We cannot excuse ourselves by saying, “I am only human after all,” or “the flesh is weak,” for we have the Holy Spirit within to strengthen our mortal bodies and help us to walk in newness of life.

The judicial and practical aspects of our resurrection with Christ are, however, closely intertwined. Ephesians 2:4-6 seems to refer to both at the same time:

“But God, who is rich in mercy, for His great love wherewith He loved us,

“Even when we were dead in sins, hath quickened us together with Christ, (by grace ye are saved;)

“And hath raised us up together, and made us sit together in heavenly places in Christ Jesus.”

Thus the believer’s position is already in heaven, and by faith, through the power of the Spirit, he may occupy that position and enjoy its blessings experientially. This is why the apostle opens the Ephesian epistle with the doxology:

“Blessed be the God and Father of our Lord Jesus Christ, who hath blessed us with all spiritual blessings in heavenly places in Christ” (Eph. 1:3).

And this is why he challenges the Colossians:

“If ye then be risen with Christ, seek those things which are above, where Christ sitteth on the right hand of God.

“Set your affection on things above, not on things on the earth.

“For ye are dead, and your life is hid with Christ in God” (Col. 3:1-3).
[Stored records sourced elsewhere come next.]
theorem clearPerf_loads (s : State) : LoadsOnly (fun _ => True) s s.clearPerf :=
  (((LoadsOnly.refl _ s).forEach fun u _ _ => (LoadsOnly.refl _ u).forEach fun v _ _ =>
    ((LoadsOnly.refl _ v).setReg trivial _).setReg trivial _).setReg trivial _).setReg trivial _

theorem clearThrottle_loads (s : State) : LoadsOnly (fun _ => True) s s.clearThrottle :=
  ((LoadsOnly.refl _ s).forEach fun u _ _ => (LoadsOnly.refl _ u).forEach fun v _ _ =>
    (LoadsOnly.refl _ v).setReg trivial _).setReg trivial _

theorem cleared_loads (s : State) (w : Nat) : LoadsOnly (fun _ => True) { s with cyc := 3968 } (s.cleared w) := by
  have hif : ∀ (c : Bool) (u v : State), LoadsOnly (fun _ => True) u v → LoadsOnly (fun _ => True) u (if c then v else u) :=
    fun _ u _ h => h.ite (LoadsOnly.refl _ u)
  exact ((hif _ _ _ (clearErrors_loads _)).trans (hif _ _ _ (clearPerf_loads _))).trans (hif _ _ _ (clearThrottle_loads _))

theorem cleared_recess {s : State} {w : Nat} (hperf : bitSet w 1 = true) (hlog : bitSet w 2 = false) :
    (s.cleared w).reg BELL_RECESS_TAKEN_LO = 0 ∧ (s.cleared w).reg BELL_RECESS_TAKEN_HI = 0 := by
  simp only [State.cleared, hperf, hlog, if_true, Bool.false_eq_true, if_false]
  constructor
  · rw [State.clearPerf, reg_setReg, if_neg (by decide), reg_setReg, if_pos rfl]
  · rw [State.clearPerf, reg_setReg, if_pos rfl]

theorem cleared_log {s : State} {w : Nat} (hlog : bitSet w 2 = true) : (s.cleared w).reg THR_LOG_COUNT = 0 := by
  simp only [State.cleared, hlog, if_true]
  rw [State.clearThrottle, reg_setReg, if_pos rfl]

/-! The cap and the budgets. -/

theorem powerCap_within {s : State} {c : Cmd} (hlo : 900 ≤ c.pkt.p0) (hhi : c.pkt.p0 ≤ designPower s.variant) :
    s.powerCap c = ((({ s with power := { s.power with budgets := some (scaleBudgets s.budgets c.pkt.p0) } } : State)).setF
      PWR_CAP PWR_CAP_cap_w c.pkt.p0).ok c 0 := by
  have hin : ¬ (c.pkt.p0 < 900 ∨ designPower s.variant < c.pkt.p0) := by omega
  simp only [State.powerCap, Bool.or_eq_true, decide_eq_true_eq, hin, if_false]

theorem powerCap_outside {s : State} {c : Cmd} (h : c.pkt.p0 < 900 ∨ designPower s.variant < c.pkt.p0) :
    s.powerCap c = s.failAt c stPOWER_RANGE 0 0 := by
  simp only [State.powerCap, Bool.or_eq_true, decide_eq_true_eq, h, if_true]

theorem budgetMove_within {s : State} {c : Cmd} {a b w : Nat} (ha : a = bitsAt c.pkt.p0 0 2) (hb : b = bitsAt c.pkt.p0 2 2)
    (hw : w = bitsAt c.pkt.p0 16 16) (hne : a ≠ b) (hacount : a < s.partCount) (hbcount : b < s.partCount) (hpos : w ≠ 0)
    (hleft : w + 225 * s.fieldCount a ≤ s.budgets.getD a 0) :
    s.budgetMove c = ({ s with power := { s.power with
      budgets := some ((s.budgets.set a (s.budgets.getD a 0 - w)).set b (s.budgets.getD b 0 + w)) } } : State).ok c 0 := by
  have hsecond : ¬ (a = b ∨ s.partCount ≤ b) := by omega
  have hthird : ¬ (w = 0 ∨ s.budgets.getD a 0 < w + 225 * s.fieldCount a) := by omega
  simp only [State.budgetMove, ← ha, ← hb, ← hw, Nat.not_le.mpr hacount, Bool.or_eq_true, decide_eq_true_eq, hsecond, hthird,
    if_false]

theorem budgetTake_some {s : State} {l : List Nat} (h : s.power.budgets = some l) :
    s.budgetTake = forEach (List.range 4) ({ s with power := { s.power with budgets := none } } : State)
      (fun u p => u.setF (PWR_PART p) PWR_PART_budget_w (l.getD p 0)) := by
  simp only [State.budgetTake, h]

/-! The recess for power, and the steps of gating. -/

theorem powerRecess_none {s : State} (hpoint : (List.range 4).any s.atRecessPoint = false)
    (hneed : (List.range 4).filterMap s.powerNeed = []) : s.powerRecess = s := by
  simp only [State.powerRecess, hpoint, Bool.false_eq_true, if_false, hneed, List.foldl_nil]

theorem powerRecess_one {s : State} {r k w : Nat} (hpoint : (List.range 4).any s.atRecessPoint = true)
    (hneed : (List.range 4).filterMap s.markPoint.powerNeed = [(r, k, w)]) :
    s.powerRecess = s.markPoint.requestRecess k 1 r 4 (min 65535 w) := by
  simp only [State.powerRecess, hpoint, if_true, hneed, List.foldl_cons, List.foldl_nil]

theorem gateStep_slack {s : State} {p k : Nat} (hk : k < 8) (hworks : s.working p = true)
    (hbell : lsBells (s.crsOf p).image (s.crsOf p).lesson ≤ (s.crsOf p).lessonBell + 1)
    (hslack : lsLast (s.crsOf p).image (s.crsOf p).lesson ≤ 3647) :
    s.gateStep p k = forEach (s.formsOf p)
      { s with cyc := lsLast (s.crsOf p).image (s.crsOf p).lesson + 1 + 8 * k } (fun u f => u.gateForm k f) := by
  have h128 : 128 ≤ 3775 - lsLast (s.crsOf p).image (s.crsOf p).lesson := by omega
  simp only [State.gateStep, hk, hworks, hbell, h128, decide_true, Bool.and_self, if_true]

/-- Settles O16: each command by the branch its conditions choose. -/
theorem energyAndBudgets : Obligations.EnergyAndBudgets := by
  unfold Obligations.EnergyAndBudgets
  intro s hon
  refine ⟨fun e hcounted => ?_, fun e hfresh => ?_, fun ring tag c hc => onCmd_accepted hc, fun ring tag c hc hbell hcounted => ?_,
    fun ring tag c hc => onCmd_accepted hc, fun ring tag c hc hbell => ?_, fun ring tag c hc hlo hhi => ?_,
    fun ring tag c hc hout => ?_, fun ring tag c a b w hc ha hb hw hne hacount hbcount hpos hleft => ?_, fun l hl => ?_,
    fun hpoint hneed => ?_, fun r k w hpoint hneed => ?_, fun p k hk => ?_, fun p k hk hworks hbell hslack => ?_⟩
  · exact live_next hon (if_pos hcounted)
  · refine gives_of_live hon (exec_energyAccumulate e s) ?_
    rw [State.energyAccumulate, if_neg (ne_true_of_eq_false hfresh)]
    exact addBell_accounts s e
  · refine ⟨s.snapped, (onActive_held hc).trans ?_, (snapped_loads s).1, snapped_seq s⟩
    rw [if_pos hc.2.2, snapshot_taken hbell hcounted]
  · refine ⟨s.cleared c.pkt.p0, (onActive_held hc).trans ?_, (cleared_loads s c.pkt.p0).1, cleared_recess, cleared_log⟩
    rw [if_pos hc.2.2, countersClear_due hbell]
  · exact (onCmd_accepted hc).trans (congrArg _ (powerCap_within hlo hhi))
  · exact (onCmd_accepted hc).trans (congrArg _ (powerCap_outside hout))
  · exact (onCmd_accepted hc).trans (congrArg _ (budgetMove_within ha hb hw hne hacount hbcount hpos hleft))
  · exact live_next hon (budgetTake_some hl)
  · exact live_next hon (powerRecess_none hpoint hneed)
  · exact live_next hon (powerRecess_one hpoint hneed)
  · exact live_next hon (if_pos hk)
  · exact live_next hon (gateStep_slack hk hworks hbell hslack)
  1. Lit., “from above,” but used to express: from the top, from the start, from the very beginning.
  2. We are aware of the fact that the Greek word for actual resurrection (anastasis, lit., standing up) is used almost exclusively of bodily resurrection. The words, zoopoieo, to quicken or reanimate, and egeiro, to awaken or rouse up, are the ones mainly used in connection with our present subject. This does not mean, however, that resurrection is not here contemplated, any more than that quickening or awakening are not contemplated where bodily resurrection is concerned. It is simply a matter of emphasis, for in the doctrine we are here considering, the impartation of resurrection life is mainly in view. All three words: zoopoieo, egeiro, and anastasis are used in I Corinthians 15 with reference to the resurrection of Christ.